• **Exercise instructions**:
Every line below that contains "register" is to be copied.
[Data for analysis Boundary: Start]
-- ==== Sys2Proof/Machine/State.lean ====
section
/-! DEFINITION. The state of the device as plain data (INVENTORY.md, State), the reasons a step can stop, and the state
after reset. Operations on it stand in Machine/Ops.lean. -/

namespace Sys2Proof.Machine

/-! ## One Eccor core -/

/-- A result that an exposed pipeline has yet to write (R19): register and value, with the bits it writes where it does
not write all of them. `cr` passes through the field rules of R26 when it is written; `flags` are ORed into STATUS
(R81). -/
inductive Write where
  | s (r : BitVec 6) (x : Word)
  | p (r : BitVec 5) (b : Bool)
  | m (r : BitVec 3) (bits x : Mask)
  | v (r : BitVec 5) (bits x : VReg)
  | cr (n : BitVec 6) (x : Word)
  | scl (bits x : BitVec 48)
  | flags (f : BitVec 7)
  deriving DecidableEq, Repr

/-- A write in flight: the issue cycles left, 1 meaning the end of the current issue cycle. -/
structure Pend where
  left : Nat
  w    : Write
  deriving DecidableEq, Repr

/-- The counters of a loop slot (R344). -/
structure LoopSlot where
  issue : BitVec 32
  stall : BitVec 32
  fills : BitVec 32
  fillb : BitVec 32
  filll : BitVec 32
  fillv : BitVec 32
  fille : BitVec 32
  deriving DecidableEq, Repr

/-- An active hardware loop (R111): the LOOP bundle with its schedule cycle, body start and end, I10, iterations left, the
schedule count of the current iteration (R339) and the counters of its slot (R344). -/
structure Loop where
  addr  : Word
  first : BitVec 32
  start : Word
  stop  : Word
  off   : BitVec 10
  count : Word
  sched : BitVec 32
  slot  : LoopSlot
  deriving DecidableEq, Repr

/-- An element of the deferral queue (R168): tag and one to four values. -/
structure DqElem where
  tag  : BitVec 16
  vals : List (BitVec 32)
  deriving DecidableEq, Repr

/-- The monitor of a core (R214 to R217); `conf` is set when the home has confirmed the arming. -/
structure Monitor where
  armed : Bool
  conf  : Bool
  space : BitVec 2
  line  : BitVec 46
  key   : Nat
  codes : List Nat
  deriving DecidableEq, Repr

/-- Where the data of an access go or come from at its home: a byte key of the device memory, a control page of a die,
the port area of a launch, or another device. -/
inductive Target where
  | mem (key : Nat)
  | control (die page off : Nat)
  | port (launch off : Nat)
  | remote (rank : BitVec 12) (va : BitVec 52)
  deriving DecidableEq, Repr

/-- The read-modify-writes of R209 and R213. -/
inductive Rmw where
  | add | smin | smax | and | or | xor | xchg | fadd
  | cas (new : Word)
  deriving DecidableEq, Repr

/-- Where a completed load writes: nowhere, a scalar register (sign-extended from the access size or not), or bits of a
vector register from a position on. -/
inductive LoadTo where
  | none
  | s (r : BitVec 6) (signed : Bool)
  | v (r : BitVec 5) (pos : Nat)
  deriving DecidableEq, Repr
[Data for analysis Boundary: End]
• **Solution**:
/-- A result that an exposed pipeline has yet to write (R19): register and value, with the bits it writes where it does
/-- Where a completed load writes: nowhere, a scalar register (sign-extended from the access size or not), or bits of a
vector register from a position on. -/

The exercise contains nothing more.